Embedding/similarity can only be applied between sentences? What if paragraph to paragraph? essay to essay? Thx
Embedding can be calculated for paragraph and also for big documents.
Sometime models will have their input token limit in the case you need to break document into smaller paragraphs and then calculate embedding.
@@FutureSmartAI Thank you, sir! I will try it out. Is there any particular model you suggest to start with?
Thanks again.
q about the clustering case you gave the last. Is there a default criterion of similarity score to group the sentence? Which factor(s) sort the sentences together behind the scene? I mean some groups have only 2 sentences and some have 4 or 5. Thx
K-means clustering based on their proximity to the centroid of each cluster. The distance measure used in K-means clustering is typically the Euclidean distance, which is the straight-line distance between two points in n-dimensional space.
Depends on these distances they are grouped. here we are calculating distance between embedding.
@@FutureSmartAI thx for your quick reply. Let me ask this way: Is there a specific distance value behind this clustering? This might be need a read though the document by myself. Thanks again!
@@duetplay4551 Yes in Kmeans you should be able to get the distance between cluster centroid and points.
How can I train my custom sentence embeddings for my domain specific task so that I can find out similarity between my custom domain words
You can train your own here are steps.
www.sbert.net/docs/training/overview.html
@@FutureSmartAI thank you for replying but this is valid for a supervised problem. I have huge amount of data which is pure text documents. I want to train it in an unsupervised way where the model can learn similar words/ sentences
@@samarthsarin One way to train unsupervised is by using dummy tasks like next word prediction or next sentence prediction
HI Pradip, thanks for the video.
Can you please help me with this:
The embeddings (numerical values) change every time I use a new kernel.
How can I ensure that the embeddings are exactly same?
I have tried the following but it does not seem to work:
1. use model.eval() to turn model into evaluation mode and deactivate dropouts.
2. set "requires_grad" for each layer in the model as false so that the weight do not change.
3. set the same seeds.
Could you please guide me on this, any suggestion is appreciated.
Thanks,
Nitin
Hi, Did you get the solution for this problem ? I am also facing same problem
@@tintumarygeorge9309 Yes, the weights remain same (provided you use exactly same text each time). The bug in my case was, the order of text which I fed to the transformer was not same every time.
great video. My usecase is slightly different.
i have corpus of articles and corpus of summary.
i want to find for particiular summary, how many articles are sematically related or similar.
Which model is use, embedding and cluster it or not?
Can you help
You can use embedding and semantic score.
1. Calculate embedding for each article.
2. calculate embedding for a particular summary
Now iterate through each article embedding and calculate the cosine similarity between article embedding and particular summary.

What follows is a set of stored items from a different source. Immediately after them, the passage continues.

-- ==== Sys2Proof/Tests/Slice0.lean ====
section
/-! SUPPORT. The model's own tests. Expected results are those of 95_test_vectors.md, its vectors cited as V<n>, or words
written out from the patterns of 30_encoding.md R112. `witness_<Name>…` shows that the hypotheses of an obligation can be
met; `clause` names say which of its clauses. -/

namespace Sys2Proof.Tests

open Sys2Proof Sys2Proof.Machine

/-! ## A concrete block -/

/-- The default parameters of 95_test_vectors.md; entries 16 and 18 of the table, the timer period and the base have no
default and are 0 here (log 21). -/
def par : Params where
  hdrMarker := 0b111#3
  defaultBrightness := 31#5
  segRom := #v[0x3F#8, 0x06#8, 0x5B#8, 0x4F#8, 0x66#8, 0x6D#8, 0x7D#8, 0x07#8, 0x7F#8, 0x6F#8, 0x77#8, 0x7C#8, 0x39#8, 0x5E#8,
    0x79#8, 0x71#8, 0x00#8, 0x5C#8, 0x00#8]
  settleMs := 200
  sensIdle := true
  timerPeriodMs := 0
  base := 0

/-- Both sensors at the idle level, every display acknowledging. -/
def inputs : Inputs where
  tick := 0
  sens := ⟨true, true⟩
  dioPull := ⟨true, true, true⟩
  rst := false

/-- The block right after reset. -/
def base : State := State.resetWith par inputs

/-- That block with the next turn laid down. -/
def before (m : Move) (es : List EnvEvent) : State := { base with agenda := [⟨m, es⟩] }

/-- A host command in flight. -/
def busy : State := { base with hostSlot := some ⟨0x28000001#32, 0, 0⟩, lfsHostReq := some (.tx .software 1#10) }

/-- What an outcome's next state shows. -/
def nextIs (o : Host.Outcome State Fault Refusal) (p : State → Bool) : Bool :=
  match o with
  | .next s => p s
  | .fault _ => false
  | .refused _ => false

/-- An LFS operation at a position. -/
def lfsAt (op : LfsOp) (src : PixSrc) (todo : List LfsAct) : LfsRun := ⟨op, .host, src, todo, startFrame⟩

/-- A DPE operation on channel 0 at a position. -/
def dpeAt (op : DpeOp) (todo : List DpeAct) (acks : List Bool) : DpeRun := ⟨op, .host, .c0, 100#16, todo, acks⟩

/-! ## WellFormed refuses -/

theorem test_wf_refuses_segs_ch : (Instr.dspSegs 3#2 0#2 0#3 false).wellFormed = false := by decide

theorem test_wf_refuses_segs_len : (Instr.dspSegs 0#2 0#2 5#3 false).wellFormed = false := by decide

theorem test_wf_refuses_num_ch : (Instr.dspNum 3#2).wellFormed = false := by decide

theorem test_wf_refuses_clock_ch : (Instr.dspClock 3#2 true).wellFormed = false := by decide

theorem test_wf_admits_the_corners :
    (Instr.dspSegs 2#2 3#2 4#3 true).wellFormed = true ∧ (Instr.ledTx .software 1023#10).wellFormed = true := by decide

/-! ## Words written out bit by bit from 30_encoding.md R112 -/

theorem test_decode_nop : decode 0b00000000000000000000000000000000#32 = .command .nop := by decide

theorem test_decode_ledInit : decode 0b00010000000000000000000000000000#32 = .command .ledInit := by decide

-- S = 1, N = 0b1000000010
theorem test_decode_ledTx : decode 0b00101000000000000000001000000010#32 = .command (.ledTx .software 0b1000000010#10) := by
  decide

-- S = 0, N = 5 (V8)
theorem test_decode_ledFill : decode 0b00110000000000000000000000000101#32 = .command (.ledFill .hardware 5#10) := by decide

-- CH = 1, ADDR = 2, LEN = 3, COLON = 1
theorem test_decode_dspSegs :
    decode 0b01000001000000100000001100000001#32 = .command (.dspSegs 0b01#2 0b10#2 0b011#3 true) := by decide

-- CH = 2 (V9h)
theorem test_decode_dspNum : decode 0b01010010000000000000000000000000#32 = .command (.dspNum 0b10#2) := by decide

-- CH = 2, COLON = 1
theorem test_decode_dspClock : decode 0b01100010000000000000000000000001#32 = .command (.dspClock 0b10#2 true) := by decide

-- V2, V6, V7, V9c, V9i
theorem test_decode_rsvd :
    [0x00000001#32, 0x28000400#32, 0x2C000001#32, 0x40000402#32, 0x50000001#32].map decode =
      List.replicate 5 (.reject .rsvdBits) := by decide

-- V9d, V9e, V9f, V9g, V9k
theorem test_decode_order :
    [0x43000000#32, 0x40000700#32, 0x43000500#32, 0x47000000#32, 0x63000001#32].map decode =
      [.reject .badCh, .reject .badLen, .reject .badCh, .reject .rsvdBits, .reject .badCh] := by decide

-- V9l, V9m, V9n
theorem test_decode_illegal :
    [0x70000000#32, 0x7FFFFFFF#32, 0xF0000000#32].map decode = List.replicate 3 (.reject .illegalOp) := by decide

theorem test_assemble :
    (Asm.ledTx .hardware 1023).assemble = some 0x200003FF#32 ∧ (Asm.ledTx .hardware 1024).assemble = none := by decide

/-! ## Commands -/

-- V1: only the CMD read view changes
theorem test_nop : exec .nop { base with regs := { base.regs with cmd := 0x51000000#32 } } = .next base := rfl

-- V113
theorem test_busy :
    exec .ledInit busy = .next { busy with
      regs := { busy.regs with err := true, errCode := .busy, errInfo := 0x10000000#32 } } := rfl

-- V21: the third micro-step enables LED_DAT
theorem test_ledInit :
    (lfsStep { base with lfs := some (lfsAt .init .ram [.enable .dat, .enable .clk]) }).lines.ledDat = ⟨true, false⟩ := by
  decide

-- V19a: the word's bytes on the wire, brightness and header first
theorem test_ledTx_frame :
    ledFrame [0x302010FF#32] = [0#8, 0#8, 0#8, 0#8, 0xFF#8, 0x10#8, 0x20#8, 0x30#8, 0xFF#8, 0xFF#8] := by decide

-- V20: the first bit of 0xA5
theorem test_ledTx_bit : (ledEvents [0xA5#8]).take 5 =
    [.drive .dat true, .drive .clk true, .hold .lfs 1, .drive .clk false, .hold .lfs 1] := by decide

-- V19d: the hand-off of a hardware-port fill
theorem test_ledFill_handOver :
    (lfsStep { base with
      lfs := some { lfsAt (.fill .hardware 1#10 0x123456#24) (.fill 0x123456FF#32) [.handOver 1, .awaitDone] with
        frame := [0#8, 0#8, 0#8, 0#8, 0xFF#8, 0x56#8, 0x34#8, 0x12#8] } }).hist =
      [.hwXfer [0#8, 0#8, 0#8, 0#8, 0xFF#8, 0x56#8, 0x34#8, 0x12#8, 0xFF#8, 0xFF#8]] := by decide

-- V19e: DEFBRI = 5, ARG[31:24] ignored
theorem test_ledFill_word : fillWord 7#3 5#5 (colorOf 0xFF00FF00#32) = 0x00FF00E5#32 := by decide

Sort results to get the most semantically similar articles to that summary.
Check this it has utility functions : www.sbert.net/examples/applications/semantic-search/README.html
How we know what is number of clusters needed
It's beneficial if you can somehow infer it based on domain knowledge, but have a look at the "elbow method" or "silhouette method"
😙🤯🤯🤯🤯😃😲😁😅🤣😲😁🤣
Thanku soo much sir😊❤❤❤
where can we find the dataset?
its throwing error it cant find the dataset No such file or directory: '/content/drive/MyDrive/Content Creation/RUclips Tutorials/datasets/toxic_commnets_500.csv'
Its is shared in previous video of playlsit.